ABOUT THIS EXERCISE:
Look through the records below for the line holding "theorem State.respond_lastCode (cmd". Write it out exactly, with each following line through the line holding "def freshAt (p".

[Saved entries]
++++++++++
-- ==== Sys2Proof/Machine/Client.lean ====
section
/-! DEFINITION. The register protocol client: WREG, RREG, DECODE (`41_register_client.md` R126 to R128), and the
two wire frames (`30_encoding.md` R61, R62). A frame is executed by the transaction that sends it, together
with what the operation that built it does with the outcome: the frame's action is one atomic action of the
sequencer (`10_state.md` R20). -/

namespace Sys2Proof.Machine

/-- The action that takes WREG (R126 action 1). -/
def State.startWreg (a : Addr) (v : Word) (s : State) : State :=
  { s with bus := { s.bus with addr := a, wdata := v }, op := .opWreg, seq := .wrT }

/-- The action that takes RREG (R127 action 1). -/
def State.startRreg (a : Addr) (s : State) : State :=
  { s with bus := { s.bus with addr := a }, op := .opRreg, seq := .rdT1 }

/-- `complete(BusError, [])` of WREG and RREG: nothing to clean up (R126, R127, `60_exceptions.md` R190). -/
def State.busFailure (s : State) : State := s.raise id .busError

/-- `bus.result <- r; complete(OK, bytes_be32(r))` (R127 action 3). -/
def State.completeRead (r : Word) (s : State) : State :=
  { s with bus := { s.bus with result := r } }.complete .ok (bytesBe32 r)

/-- What follows the transaction of a write frame: at `WrT` the WREG ends (R126 action 2); at any other boundary
no operation waits for a write frame. The boundary alone decides: that a frame other than the latched one, which
the block never sends, serves the waiting WREG all the same is the model's choice. DESIGN CHOICE, assumption 12. -/
def State.afterWrite (o : TxnOutcome) (s : State) : State :=
  match s.seq with
  | .wrT =>
    match o with
    | .ok _ => s.complete .ok []
    | .fail => s.busFailure
  | _ => s

/-- What follows the transaction of a read frame: the next action of RREG (R127 actions 2 and 3) or of the status
read of HOME (`42_homing.md` R144); at any other boundary no operation waits for a read frame. The boundary alone
decides: that a frame with another address than the operation's, which the block never sends, serves the waiting
operation all the same is the model's choice. DESIGN CHOICE, assumption 12. -/
def State.afterRead (o : TxnOutcome) (s : State) : State :=
  match s.seq with
  | .rdT1 =>
    match o with
    | .ok _ => { s with seq := .rdT2 }
    | .fail => s.busFailure
  | .rdT2 =>
    match o with
    | .ok rx => s.completeRead rx.payload
    | .fail => s.busFailure
  | .seekT1 =>
    match o with
    | .ok _ => { s with seq := .seekT2 }
    | .fail => s.homeAbort .busError
  | .seekT2 =>
    match o with
    | .ok rx => s.takeStatus rx.payload
    | .fail => s.homeAbort .busError
  | _ => s

/-- The frame the sequencer sends in its next action, if that action is a transaction (`10_state.md` R20). -/
def State.pendingFrame (s : State) : Option Instr :=
  match s.seq with
  | .wrT => some (.wframe s.bus.addr s.bus.wdata)
  | .rdT1 => some (.rframe s.bus.addr)
  | .rdT2 => some (.rframe s.bus.addr)
  | .seekT1 => some (.rframe s.cfg.statusaddr)
  | .seekT2 => some (.rframe s.cfg.statusaddr)
  | _ => none

/-- `WREG addr, value` (R126). -/
def execWreg (a : Addr) (v : Word) (s : State) : Result :=
  .next (s.whenIdle Opcode.wreg.byte (State.whenInitialized Opcode.wreg.byte (State.startWreg a v)))

/-- `RREG addr` (R127). -/
def execRreg (a : Addr) (s : State) : Result :=
  .next (s.whenIdle Opcode.rreg.byte (State.whenInitialized Opcode.rreg.byte (State.startRreg a)))

/-- `DECODE word` (R128). -/
def execDecode (w : Word) (s : State) : Result :=
  .next (s.respond Opcode.decode.byte .ok ((s.cfg.decodeStatus w).flatMap bytesBe32))

/-- `WFRAME(a, v)`: the transaction that sends it and what follows (R61, R120, R126 action 2). -/
def execWframe (a : Addr) (v : Word) (s : State) : Result :=
  .next ((s.transact (writeFrame a v)).2.afterWrite (s.transact (writeFrame a v)).1)

/-- `RFRAME(a)`: the transaction that sends it and what follows (R62, R120, R127 actions 2 and 3, R144). -/
def execRframe (a : Addr) (s : State) : Result :=
  .next ((s.transact (readFrame a)).2.afterRead (s.transact (readFrame a)).1)

end Sys2Proof.Machine
end

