-- ==== Sys2Proof/Certificates/Slice0/Obligations.lean ====
section
/-! DEFINITION. The statements for the provers. Each says in its docstring which rule of the spec it formalises.
Where a statement names `act s`, that is the sequencer's next action; `StepRunsWhatIsNext` ties it to `step`. -/

open Sys2Proof Sys2Proof.Machine

/-! ### Reset, stepping, decoding -/

/-- R34, R210: the values the spec gives for reset, the OPEN parameters by name, and STATUS reading 0 (R31). The
latches, which the spec leaves unspecified, are not mentioned: see `UnreadLatchesNeverMatter`. -/
def Obligations.ResetLeavesTheSpecifiedValues : Prop :=
  let s := State.reset
  s.position = 0 ∧ s.isMoving = false ∧ s.initialized = false ∧ s.cancelReq = false ∧ codeByte s.lastCode = 0 ∧
    s.op = .opNone ∧ s.seq = .idle ∧ s.hstate = .hIdle ∧ s.lines = ⟨false, .plus, false, false⟩ ∧ s.out = [] ∧
    s.readCfg .pincfg = 0x00000001 ∧ s.readCfg .revpause = Config.revpauseReset ∧ s.readCfg .seekdelay = 0 ∧
    s.readCfg .homebudget = 0 ∧ s.readCfg .homeoffset = 100 ∧ s.readCfg .homen = 2 ∧ s.readCfg .sgthresh = 0 ∧
    s.readCfg .boidelay = 0 ∧ s.readCfg .bomdelay = 0 ∧
    s.readCfg .statusaddr = Config.descStatusAddr.setWidth 32 ∧ s.cfg.fields = Config.descReset.fields ∧
    s.status = 0x00000000

/-- R210, R211: the reset input, at any boundary, puts the block at its reset values with no response and an empty
trace; the chip's registers and staged reply are whatever they were. That an input still to come stays to come
and that free values already used stay used is the model's choice (assumption 6), and so are the values that the
equation gives the request, profile, bus and homing latches, which R34 and R210 leave unspecified (assumption 1). -/
def Obligations.ResetInputAbandonsTheOperation : Prop :=
  ∀ (s : State) (rest : List Input), s.agenda = .reset :: rest →
    step s = .next { State.reset with peer := s.peer, agenda := rest, draws := s.draws }

/-- R160, R20: what a step runs. A delivered packet that decodes runs its instruction; with nothing on the agenda the
sequencer acts (assumption 5); the sequencer's action at a boundary that sends a frame (R126, R127, R144) runs that
frame. That such an action is the execution of its frame is the model's choice (assumption 12). -/
def Obligations.StepRunsWhatIsNext : Prop :=
  ∀ (s : State) (rest : List Input),
    (∀ p i, s.agenda = .packet p :: rest → decodeCommand p = .instr i → step s = exec i { s with agenda := rest }) ∧
    (s.agenda = .act :: rest → step s = act { s with agenda := rest }) ∧
    (s.agenda = [] → step s = act s) ∧
    (s.seq = .wrT → act s = exec (.wframe s.bus.addr s.bus.wdata) s) ∧
    (s.seq = .rdT1 ∨ s.seq = .rdT2 → act s = exec (.rframe s.bus.addr) s) ∧
    (s.seq = .seekT1 ∨ s.seq = .seekT2 → act s = exec (.rframe s.cfg.statusaddr) s)

/-- The table word of an instruction, placed where the next step fetches it, is what the next step runs: a command
on the given state, a frame at the boundary that sends it (assumption 12; the model's choice). -/
def Obligations.FetchedWordIsRun : Prop :=
  ∀ (s : State) (nbits w : Nat) (i : Instr), decodeTableWord nbits w = some i →
    (i.port = .command → step (s.withFetchWord nbits w) = exec i s) ∧
    (∀ a v, i = .wframe a v →
      step (s.withFetchWord nbits w) =
        exec i { s with bus := { s.bus with addr := a, wdata := v }, op := .opWreg, seq := .wrT }) ∧
    (∀ a, i = .rframe a →
      step (s.withFetchWord nbits w) =
        exec i { s with bus := { s.bus with addr := a }, op := .opRreg, seq := .rdT1 })

/-- R160, R205: at `Idle` with no packet the block does nothing and all state survives. -/
def Obligations.IdleBlockWaits : Prop :=
  ∀ s : State, s.seq = .idle → s.agenda = [] → step s = .next s

/-- R74, R161: an illegal packet, at any boundary, changes no state and emits only `EvResp(cmd, IllegalCommand,
[])`, with `cmd` byte 0 of the packet, `0x00` if it is empty. Legality is `packetLegal`, written from R74 without
the decoder. -/
def Obligations.IllegalPacketOnlyAnswers : Prop :=
  ∀ (s : State) (p : List Byte) (rest : List Input), s.agenda = .packet p :: rest → packetLegal p = false →
    step s = .next { s with
      agenda := rest,
      out := s.out ++ [.evResp (match p with | [] => 0x00 | b :: _ => b) .illegalCommand []] }

/-- R71, R74: the decoder accepts exactly the legal packets, and as the command of their opcode byte. -/
def Obligations.DecoderAcceptsExactlyLegalPackets : Prop :=
  ∀ p : List Byte, ((∃ i, decodeCommand p = .instr i) ↔ packetLegal p = true) ∧
    ∀ i, decodeCommand p = .instr i → i.port = .command ∧ (encode i).head? = p.head?

/-- R60, R64 (which the spec marks as its own inference): the frame decoder accepts exactly the frames the block may
send. -/
def Obligations.FrameDecoderAcceptsExactlySentFrames : Prop :=
  ∀ f : List Byte, (∃ i, decodeFrame f = .instr i) ↔ frameLegal f = true
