-- ==== Sys2Proof/Laws/Bytes.lean ====
section
/-! SUPPORT. Bytes and words: assembling the bytes of a word gives the word back, and the other way. -/

namespace Sys2Proof

theorem be32_toNat (a b c d : Byte) :
    (be32 a b c d).toNat = a.toNat * 2 ^ 24 + b.toNat * 2 ^ 16 + c.toNat * 2 ^ 8 + d.toNat := by
  have ha := a.isLt
  have hb := b.isLt
  have hc := c.isLt
  have hd := d.isLt
  simp only [be32, BitVec.toNat_append]
  rw [Nat.shiftLeft_eq, ← Nat.shiftLeft_add_eq_or_of_lt (by omega), Nat.shiftLeft_eq]
  rw [← Nat.shiftLeft_eq, ← Nat.shiftLeft_add_eq_or_of_lt (by omega), Nat.shiftLeft_eq]
  rw [← Nat.shiftLeft_add_eq_or_of_lt (by omega), Nat.shiftLeft_eq]
  omega

theorem byteOf_toNat (v : Word) (k : Nat) : (byteOf v k).toNat = v.toNat / 256 ^ k % 256 := by
  simp only [byteOf, BitVec.extractLsb'_toNat, Nat.shiftRight_eq_div_pow]
  rw [Nat.pow_mul]

@[simp] theorem be32_byteOf (v : Word) :
    be32 (byteOf v 3) (byteOf v 2) (byteOf v 1) (byteOf v 0) = v := by
  apply BitVec.eq_of_toNat_eq
  have := v.isLt
  rw [be32_toNat]
  simp only [byteOf_toNat]
  omega

theorem byteOf_be32 (a b c d : Byte) :
    byteOf (be32 a b c d) 3 = a ∧ byteOf (be32 a b c d) 2 = b ∧ byteOf (be32 a b c d) 1 = c ∧
      byteOf (be32 a b c d) 0 = d := by
  have ha := a.isLt
  have hb := b.isLt
  have hc := c.isLt
  have hd := d.isLt
  refine ⟨?_, ?_, ?_, ?_⟩ <;> apply BitVec.eq_of_toNat_eq <;> rw [byteOf_toNat, be32_toNat] <;> omega

@[simp] theorem bytesBe32_be32 (a b c d : Byte) : bytesBe32 (be32 a b c d) = [a, b, c, d] := by
  obtain ⟨h3, h2, h1, h0⟩ := byteOf_be32 a b c d
  simp [bytesBe32, h3, h2, h1, h0]

@[simp] theorem frameOf_payload (h : Byte) (v : Word) : (frameOf h v).payload = v := be32_byteOf v

/-- The header of a frame names its address and its direction (`30_encoding.md` R60). -/
theorem header_write (a : Addr) : (1#1 ++ a : Byte).setWidth 7 = a ∧ (1#1 ++ a : Byte).getLsbD 7 = true := by
  revert a
  decide

theorem header_read (a : Addr) : (0#1 ++ a : Byte).setWidth 7 = a ∧ (0#1 ++ a : Byte).getLsbD 7 = false := by
  revert a
  decide

theorem header_eq (h : Byte) :
    (if h.getLsbD 7 then 1#1 ++ h.setWidth 7 else 0#1 ++ h.setWidth 7 : Byte) = h := by
  revert h
  decide

end Sys2Proof
end

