-- ==== Sys2Proof/Laws/State.lean ====
section
/-! SUPPORT. One lemma per field and operation on the state: what the operation leaves in the field. With
these no proof unfolds a record update. -/

namespace Sys2Proof.Machine

/-! `State.emit` changes the trace alone. -/

@[simp] theorem State.emit_position (e : Event) (s : State) : (s.emit e).position = s.position := rfl
@[simp] theorem State.emit_req (e : Event) (s : State) : (s.emit e).req = s.req := rfl
@[simp] theorem State.emit_prof (e : Event) (s : State) : (s.emit e).prof = s.prof := rfl
@[simp] theorem State.emit_bus (e : Event) (s : State) : (s.emit e).bus = s.bus := rfl
@[simp] theorem State.emit_hom (e : Event) (s : State) : (s.emit e).hom = s.hom := rfl
@[simp] theorem State.emit_lines (e : Event) (s : State) : (s.emit e).lines = s.lines := rfl
@[simp] theorem State.emit_op (e : Event) (s : State) : (s.emit e).op = s.op := rfl
@[simp] theorem State.emit_seq (e : Event) (s : State) : (s.emit e).seq = s.seq := rfl
@[simp] theorem State.emit_hstate (e : Event) (s : State) : (s.emit e).hstate = s.hstate := rfl
@[simp] theorem State.emit_isMoving (e : Event) (s : State) : (s.emit e).isMoving = s.isMoving := rfl
@[simp] theorem State.emit_initialized (e : Event) (s : State) : (s.emit e).initialized = s.initialized := rfl
@[simp] theorem State.emit_cancelReq (e : Event) (s : State) : (s.emit e).cancelReq = s.cancelReq := rfl
@[simp] theorem State.emit_lastCode (e : Event) (s : State) : (s.emit e).lastCode = s.lastCode := rfl
@[simp] theorem State.emit_cfg (e : Event) (s : State) : (s.emit e).cfg = s.cfg := rfl
@[simp] theorem State.emit_out (e : Event) (s : State) : (s.emit e).out = s.out ++ [e] := rfl
@[simp] theorem State.emit_peer (e : Event) (s : State) : (s.emit e).peer = s.peer := rfl
@[simp] theorem State.emit_agenda (e : Event) (s : State) : (s.emit e).agenda = s.agenda := rfl
@[simp] theorem State.emit_draws (e : Event) (s : State) : (s.emit e).draws = s.draws := rfl

/-! `State.respond` changes the trace alone. -/

@[simp] theorem State.respond_position (cmd : Byte) (code : Code) (p : List Byte) (s : State) :
    (s.respond cmd code p).position =
      s.position := rfl
@[simp] theorem State.respond_req (cmd : Byte) (code : Code) (p : List Byte) (s : State) :
    (s.respond cmd code p).req =
      s.req := rfl
@[simp] theorem State.respond_prof (cmd : Byte) (code : Code) (p : List Byte) (s : State) :
    (s.respond cmd code p).prof =
      s.prof := rfl
@[simp] theorem State.respond_bus (cmd : Byte) (code : Code) (p : List Byte) (s : State) :
    (s.respond cmd code p).bus =
      s.bus := rfl
@[simp] theorem State.respond_hom (cmd : Byte) (code : Code) (p : List Byte) (s : State) :
    (s.respond cmd code p).hom =
      s.hom := rfl
@[simp] theorem State.respond_lines (cmd : Byte) (code : Code) (p : List Byte) (s : State) :
    (s.respond cmd code p).lines =
      s.lines := rfl
@[simp] theorem State.respond_op (cmd : Byte) (code : Code) (p : List Byte) (s : State) :
    (s.respond cmd code p).op =
      s.op := rfl
@[simp] theorem State.respond_seq (cmd : Byte) (code : Code) (p : List Byte) (s : State) :
    (s.respond cmd code p).seq =
      s.seq := rfl
@[simp] theorem State.respond_hstate (cmd : Byte) (code : Code) (p : List Byte) (s : State) :
    (s.respond cmd code p).hstate =
      s.hstate := rfl
@[simp] theorem State.respond_isMoving (cmd : Byte) (code : Code) (p : List Byte) (s : State) :
    (s.respond cmd code p).isMoving =
      s.isMoving := rfl
@[simp] theorem State.respond_initialized (cmd : Byte) (code : Code) (p : List Byte) (s : State) :
    (s.respond cmd code p).initialized =
      s.initialized := rfl
@[simp] theorem State.respond_cancelReq (cmd : Byte) (code : Code) (p : List Byte) (s : State) :
    (s.respond cmd code p).cancelReq =
      s.cancelReq := rfl
@[simp] theorem State.respond_lastCode (cmd : Byte) (code : Code) (p : List Byte) (s : State) :
    (s.respond cmd code p).lastCode =
      s.lastCode := rfl
@[simp] theorem State.respond_cfg (cmd : Byte) (code : Code) (p : List Byte) (s : State) :
    (s.respond cmd code p).cfg =
      s.cfg := rfl
@[simp] theorem State.respond_out (cmd : Byte) (code : Code) (p : List Byte) (s : State) :
    (s.respond cmd code p).out =
      s.out ++ [.evResp cmd code p] := rfl
@[simp] theorem State.respond_peer (cmd : Byte) (code : Code) (p : List Byte) (s : State) :
    (s.respond cmd code p).peer =
      s.peer := rfl
@[simp] theorem State.respond_agenda (cmd : Byte) (code : Code) (p : List Byte) (s : State) :
    (s.respond cmd code p).agenda =
      s.agenda := rfl
@[simp] theorem State.respond_draws (cmd : Byte) (code : Code) (p : List Byte) (s : State) :
    (s.respond cmd code p).draws =
      s.draws := rfl
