-- ==== Sys2Proof/Tests/Slice0.lean ====
section
/-! SUPPORT. The model's own tests. Expected values are those of `spec/95_test_vectors.md` (the vector's number is
in each docstring) or are written out by hand from the rule named; the parameters are that file's: `DESC_TMC`,
`REVPAUSE_RESET = 0`. At the end, for every statement with hypotheses, states and operands that meet them. -/

namespace Sys2Proof.Tests

open Sys2Proof Sys2Proof.Machine

/-! ### Small states -/

/-- After reset, with the test parameters. -/
def tmc : State := State.resetWith Config.descTmc 0

/-- "Fresh": after reset and INIT, the trace cleared. -/
def fresh : State :=
  { tmc with initialized := true, lines := { tmc.lines with enableOn := true } }

/-- Fresh, at a position. -/
def freshAt (p : Word) : State := { fresh with position := p }

/-- The state an instruction leaves. -/
def after (i : Instr) (s : State) : State :=
  match exec i s with
  | .next t => t
  | _ => tmc

/-- The state one step leaves. -/
def stepped (s : State) : State :=
  match step s with
  | .next t => t
  | _ => tmc

/-- What an instruction adds to an empty trace. -/
def trace (i : Instr) (s : State) : List Event := (after i { s with out := [] }).out

/-- What one step adds to an empty trace. -/
def stepTrace (s : State) : List Event := (stepped { s with out := [] }).out

/-- The MOVE of V8 in progress, at `Fwd(0)`. -/
def moving : State := after (.move 4 1000 400 2) fresh

/-- The MOVE of V8 with `n` forward steps made. -/
def movingAt (n : Nat) : State := { moving with seq := .fwd n, prof := { moving.prof with net := n } }

/-- The MOVE of V8 with all forward steps and `n` reverse steps made. -/
def reversing (n : Nat) : State :=
  { moving with
    seq := .rev n, prof := { moving.prof with net := 6 - n }, lines := { moving.lines with dirSign := .minus } }

/-- The set-up "H" of `95_test_vectors.md` section 2.3, at a position. -/
def readyAt (p : Word) : State :=
  { freshAt p with
    cfg := { fresh.cfg with
      seekdelay := 500, homebudget := 1000, homeoffset := 4, homen := 1, boidelay := 1000, bomdelay := 300 } }

/-- `HOME -, FLAG` in progress from 12, at `SeekStep`. -/
def seeking : State := after (.home .minus .predFlag) (readyAt 12)

/-- The same with one seek step made, at a boundary of its status read, with the bus's next answers given. -/
def readingAt (q : Seq) (answers : List PeerEntry) : State :=
  { seeking with seq := q, hom := { seeking.hom with s := 1 }, peer := { seeking.peer with script := answers } }

/-- The same in the back-off, with `n` of its steps made. -/
def backingOff (n : Nat) : State :=
  { seeking with
    seq := .fwd n, hstate := .hConfirmed, lines := { seeking.lines with dirSign := .plus },
    hom := { seeking.hom with s := 1, c := 1 },
    prof := ⟨.plus, 4, 4, 2, 1000, 300, 0, 12, n, .ctxHome⟩ }

/-- Fresh with the bus's next answers given. -/
def withAnswers (answers : List PeerEntry) : State := { fresh with peer := { fresh.peer with script := answers } }

/-- A status word with the stall flag set, as the second reply of a read. -/
def stallReply : Bytes5 := ⟨0x00, 0x01, 0x00, 0x00, 0x00⟩

/-- An all-zero reply. -/
def zeroReply : Bytes5 := ⟨0x00, 0x00, 0x00, 0x00, 0x00⟩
++++++++++
RESULT FOR THIS EXERCISE:
@[simp] theorem State.respond_lastCode (cmd : Byte) (code : Code) (p : List Byte) (s : State) :
    (s.respond cmd code p).lastCode =
      s.lastCode := rfl
@[simp] theorem State.respond_cfg (cmd : Byte) (code : Code) (p : List Byte) (s : State) :
    (s.respond cmd code p).cfg =
      s.cfg := rfl
@[simp] theorem State.respond_out (cmd : Byte) (code : Code) (p : List Byte) (s : State) :
    (s.respond cmd code p).out =
      s.out ++ [.evResp cmd code p] := rfl
@[simp] theorem State.respond_peer (cmd : Byte) (code : Code) (p : List Byte) (s : State) :
    (s.respond cmd code p).peer =
      s.peer := rfl
@[simp] theorem State.respond_agenda (cmd : Byte) (code : Code) (p : List Byte) (s : State) :
    (s.respond cmd code p).agenda =
      s.agenda := rfl
@[simp] theorem State.respond_draws (cmd : Byte) (code : Code) (p : List Byte) (s : State) :
    (s.respond cmd code p).draws =
      s.draws := rfl
-- ==== Sys2Proof/Tests/Slice0.lean ====
section
/-! SUPPORT. The model's own tests. Expected values are those of `spec/95_test_vectors.md` (the vector's number is
in each docstring) or are written out by hand from the rule named; the parameters are that file's: `DESC_TMC`,
`REVPAUSE_RESET = 0`. At the end, for every statement with hypotheses, states and operands that meet them. -/

namespace Sys2Proof.Tests

open Sys2Proof Sys2Proof.Machine

/-! ### Small states -/

/-- After reset, with the test parameters. -/
def tmc : State := State.resetWith Config.descTmc 0

/-- "Fresh": after reset and INIT, the trace cleared. -/
def fresh : State :=
  { tmc with initialized := true, lines := { tmc.lines with enableOn := true } }

/-- Fresh, at a position. -/
def freshAt (p : Word) : State := { fresh with position := p }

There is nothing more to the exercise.